-- ==== Sys2Proof/Tests/Slice0.lean ====
section
/-! SUPPORT. Tests: small ones with results from the spec, the ill-formed operands that WellFormed refuses, and for every statement with
hypotheses a state and operands that meet them. -/

namespace Sys2Proof.Tests

open Sys2Proof Sys2Proof.Machine

set_option Elab.async false

/-- A device that runs, 90 ms after reset release: every island powered and enrolled, frame 4 open, frame 3 before it. -/
def up : State :=
  { State.reset with
    tb := { State.reset.tb with running := true, now := us 90000, frame := some ⟨4, us 80000, us 100000, false⟩, past := [⟨3, us 60000, us 80000, false⟩] }
    isl := { State.reset.isl with powered := Vector.replicate 144 true, enrolled := Vector.replicate 144 true, allEnrolled := true } }

/-- The same in Replay mode. -/
def upReplay : State := { up with isl := { up.isl with cfg := { replay := true } } }

/-- A device in stage n. -/
def inStage (n : BitVec 2) : State := { up with bcc := { up.bcc with stage := n, s1At := some (us 30000) } }

/-! ### Operands that a command cannot carry -/

theorem test_sfdp_refuses : Instr.wellFormed (.sfdpRead 0 268435457) = false := by decide
theorem test_header_refuses : Instr.wellFormed (.headerCheck 0 [] []) = false := by decide
theorem test_section_refuses : Instr.wellFormed (.sectionRead []) = false := by decide
theorem test_periods_refused : Instr.wellFormed (.timeBusIncrement 0) = false := by decide
theorem test_sync_refuses : Instr.wellFormed (.ptpSyncReceived 0 0 0 0 0 128) = false := by decide
theorem test_announce_refuses : Instr.wellFormed (.ptpAnnounceReceived 0 0 {} (-129)) = false := by decide
theorem test_frame_refuses : Instr.wellFormed (.ethernetFrameReceived 0 [] 0) = false := by decide
theorem test_burst_refuses : Instr.wellFormed (.spiBurstComplete 0 []) = false := by decide
theorem test_init_refuses : Instr.wellFormed (.spiInit 0 [[], [], [], [], []]) = false := by decide
theorem test_line_refuses : Instr.wellFormed (.encoderEdge 0 3 true 0) = false := by decide
theorem test_cell_refuses : Instr.wellFormed (.qanatCellReceived ⟨[1], none, none⟩) = false := by decide
theorem test_request_refuses : Instr.wellFormed (.cisternAccess 0 [⟨0, 0, 0, none⟩] .clean 0) = false := by decide
theorem test_write_refuses : Instr.wellFormed (.cisternAccess 0 [⟨0, 0, 0, some []⟩] .clean 0) = false := by decide
theorem test_read_refuses : Instr.wellFormed (.recordRegisterRead 0x200000 4) = false := by decide
theorem test_bar0_refuses : Instr.wellFormed (.bar0WriteDiscard 0 0) = false := by decide
theorem test_bar2_refuses : Instr.wellFormed (.bar2WriteDiscard 0 0) = false := by decide
theorem test_window_refuses : Instr.wellFormed (.replayWindowWrite 0x3FFFFF [1, 2]) = false := by decide

/-! ### Witnesses -/

theorem witness_TimeBusAdvancesDeviceTime : up.tb.running = true ∧ up.isl.cfg.replay = false ∧ up.tb.mapNext = none := by decide

def slewing : State := { up with tb := { up.tb with mapNext := some (us 90001, { up.tb.map with mapSeq := 1 }) } }
/-- The devices of the witnesses below run outside a Replay stall. -/
theorem witness_noStall : up.stalled = false ∧ upReplay.stalled = false ∧ ∀ n, (inStage n).stalled = false := by decide

theorem witness_TimeMapTakesEffectAtAGuardCycle : slewing.tb.mapNext = some (us 90001, { up.tb.map with mapSeq := 1 }) ∧ tReached slewing.tb.now (us 90001) = false
    ∧ tReached (slewing.tb.now + 8000) (us 90001) = true ∧ ({ up.tb.map with mapSeq := 1 } : TimeMap).mapSeq ≠ slewing.tb.map.mapSeq
    ∧ exec .resetNShortPulse up = .next up := ⟨rfl, by decide, by decide, by decide, rfl⟩

/-- Domain A in a state, with path delay 100 ns on P6 and an estimator. -/
def tracking (st : SrcState) (run : Nat) : State := { up with tb := { up.tb with
  src := up.tb.src.set 0 { st := st, announced := true, est := some ⟨800, 0, us 90000⟩, lockRun := run, lastSync := us 1, lastAnnounce := us 1 }
  path := up.tb.path.set 0 (some ⟨800, us 90000⟩) } }
theorem witness_PtpMessagesMoveTheirSource_listening : (tracking .listening 0).stalled = false ∧ (tracking .listening 0).vehicleUp 0 = true ∧ up.tb.sourceOf 0 0 = some .a ∧ (tracking .listening 0).tb.sourceOf 0 0 = some .a
    ∧ ((tracking .listening 0).tb.source .a).st = .listening ∧ ((tracking .listening 0).tb.source .a).announced = true
    ∧ (tracking .listening 0).tb.pathDelay 0 = some 800 := by decide
theorem witness_PtpMessagesMoveTheirSource_change : (tracking .locked 0).stalled = false ∧ (tracking .locked 0).vehicleUp 0 = true ∧ (tracking .locked 0).tb.sourceOf 0 0 = some .a ∧ ((tracking .locked 0).tb.source .a).st = .locked
    ∧ ({ identity := 7 } : GmAttrs).identity ≠ ((tracking .locked 0).tb.source .a).gm.identity := by decide
theorem witness_PtpMessagesMoveTheirSource_lock : (tracking .acquiring 15).stalled = false ∧ (tracking .acquiring 15).vehicleUp 0 = true ∧ (tracking .acquiring 15).tb.sourceOf 0 0 = some .a ∧ ((tracking .acquiring 15).tb.source .a).st = .acquiring
    ∧ ((tracking .acquiring 15).tb.source .a).est = some ⟨800, 0, us 90000⟩
    ∧ (tracking .acquiring 15).tb.syncOffset 0 0 (us 90000) 90000000 0 = some (.a, us 90000, 800)
    ∧ absRat (800 - (⟨800, 0, us 90000⟩ : Estimator).predict (us 90000)) ≤ (((tracking .acquiring 15).tb.cfg.lockNs * 8 : Nat) : Rat)
    ∧ (tracking .acquiring 15).tb.cfg.lockCount ≤ ((tracking .acquiring 15).tb.source .a).lockRun + 1 := by decide +kernel
theorem witness_DelaysMasterMessages : up.vehicleUp 0 = true ∧ up.ptpStarts 0 = true ∧ up.portUp 8 = true ∧ up.tb.ptpMay 0 .sync = true ∧ up.tb.ptpMay 0 .announce = true
    ∧ ({ up.tb with ptpFollow := up.tb.ptpFollow.set 0 true, ptpSync := up.tb.ptpSync.set 0 (some (3, us 5)), cfg := { sensorPort := up.tb.cfg.sensorPort.set 0 { oneStep := false } } } : Timebase).ptpMay 0 .followUp = true
    ∧ ({ up.tb with pdelayReq := up.tb.pdelayReq.set 0 (some (5, 9)) } : Timebase).pdelayReq[(0 : Fin 2)] = some (5, 9)
    ∧ up.tb.map.state = .free ∧ ({ up.tb.map with state := .holdover } : TimeMap).state = .holdover := by decide
def late (m : MapState) : State := { tracking .locked 0 with tb := { (tracking .locked 0).tb with now := us 100000000, map := { state := m } } }
theorem witness_TimeoutsMoveSourcesAndTheMap : (late .settling).replaying = false ∧ (late .holdover).replaying = false ∧ upReplay.replaying = true ∧ (late .settling).stalled = false ∧ (late .holdover).stalled = false ∧ ((late .settling).tb.source .a).st = .locked
    ∧ elapsed (late .settling).tb.now ((late .settling).tb.source .a).lastSync ((late .settling).tb.cfg.syncTimeout * (late .settling).tb.syncTicks .a) = true
    ∧ Src.a ≠ .peer ∧ elapsed (late .settling).tb.now ((late .settling).tb.source .a).lastAnnounce ((late .settling).tb.cfg.announceTimeout * (late .settling).tb.announceTicks .a) = true
    ∧ (late .settling).tb.latest.state = .settling ∧ elapsed (late .settling).tb.now (late .settling).tb.settleAt ((late .settling).tb.cfg.mapGuardMs * 8000000) = true
    ∧ (late .holdover).tb.latest.state = .holdover ∧ elapsed (late .holdover).tb.now (late .holdover).tb.holdAt ((late .holdover).tb.cfg.holdLimitS * 8000000000) = true := by
  decide +kernel
def steered : State := { up with tb := { up.tb with now := us 200000, map := { state := .holdover }, cfg := { holdExt := true }, ref10m := some (us 80000), ppsRise := some 0, ppsHigh := true } }
theorem witness_ReferenceAndSecondEdges : up.replaying = false ∧ steered.replaying = false ∧ steered.stalled = false ∧ (up.tb.map.state ≠ .holdover ∨ up.tb.cfg.holdExt = false ∨ up.tb.ref10m = none ∨ up.tb.ref10mLost = true)
    ∧ steered.tb.map.state = .holdover ∧ steered.tb.cfg.holdExt = true ∧ steered.tb.ref10mLost = false ∧ steered.tb.ref10m = some (us 80000)
    ∧ elapsed steered.tb.now (us 80000) 8000 = true ∧ up.isl.allEnrolled = true ∧ up.tb.ppsHigh = false ∧ tReached up.tb.now up.tb.ppsDue = true
    ∧ steered.tb.ppsRise = some 0 ∧ up.tb.ppsFrom.toNat + 8000000000 < 2 ^ 64 ∧ steered.isl.allEnrolled = true ∧ steered.tb.ppsHigh = true
    ∧ elapsed steered.tb.now 0 (steered.tb.cfg.ppsWidthUs * 8000) = true
    ∧ ({ up.tb.map with mapSeq := 1 } : TimeMap).mapSeq ≠ up.tb.map.mapSeq ∧ tReached ({ slewing.tb with now := us 90001, ppsRise := some 0 } : Timebase).now (us 90001) = true := by decide +kernel
def boundary (g : Option T64) : State := { up with tb := { up.tb with now := us 100000, reanchor := g } }
theorem witness_FrameBoundariesFollowTheGrid : (boundary none).stalled = false ∧ (boundary none).tb.running = true ∧ tReached (boundary none).tb.now (boundary none).tb.nextB = true
    ∧ 0 < (boundary none).tb.cfg.framePeriodMs ∧ (boundary none).tb.reanchor = none
    ∧ (boundary (some (us 90000))).tb.reanchor = some (us 90000) ∧ tReached (boundary (some (us 90000))).tb.nextB (us 90000) = true
    ∧ (boundary (some (us 90000))).tb.cfg.servo = true ∧ (boundary (some (us 90000))).tb.cfg.anchorDevice = false := by decide +kernel
def triggered : State := { up with tb := { up.tb with cfg := { trig := up.tb.cfg.trig.set 0 { en := true } } }, qnt := { up.qnt with linkUp := true } }
theorem witness_TriggersAndExchanges : triggered.stalled = false ∧ triggered.replaying = false ∧ triggered.tb.xferAt = none ∧ triggered.tb.trigEdges[(0 : Fin 16)] = 2 * (0 : Fin 8).val
    ∧ triggered.tb.frame = some ⟨4, us 80000, us 100000, false⟩ ∧ triggered.tb.cfg.trig[(0 : Fin 16)].en = true
    ∧ (0 : Fin 8).val < triggered.tb.cfg.trig[(0 : Fin 16)].count ∧ (4 : BitVec 64).toNat % triggered.tb.cfg.trig[(0 : Fin 16)].div = 0
    ∧ triggered.tb.trigActive[(0 : Fin 16)] = !true
    ∧ tReached triggered.tb.now (us 80000 + BitVec.ofNat 64 (triggered.tb.cfg.trig[(0 : Fin 16)].offset + 0 * (triggered.tb.cfg.period / 2) + 0)) = true
    ∧ triggered.qnt.linkUp = true := by decide +kernel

Work required:
Restate verbatim the first line above and all lines after it through the line containing "Replay mode. -/"; omit the rest.

Exercise answer:
-- ==== Sys2Proof/Tests/Slice0.lean ====
section
/-! SUPPORT. Tests: small ones with results from the spec, the ill-formed operands that WellFormed refuses, and for every statement with
hypotheses a state and operands that meet them. -/

namespace Sys2Proof.Tests

open Sys2Proof Sys2Proof.Machine

set_option Elab.async false

/-- A device that runs, 90 ms after reset release: every island powered and enrolled, frame 4 open, frame 3 before it. -/
def up : State :=
  { State.reset with
    tb := { State.reset.tb with running := true, now := us 90000, frame := some ⟨4, us 80000, us 100000, false⟩, past := [⟨3, us 60000, us 80000, false⟩] }
    isl := { State.reset.isl with powered := Vector.replicate 144 true, enrolled := Vector.replicate 144 true, allEnrolled := true } }

/-- The same in Replay mode. -/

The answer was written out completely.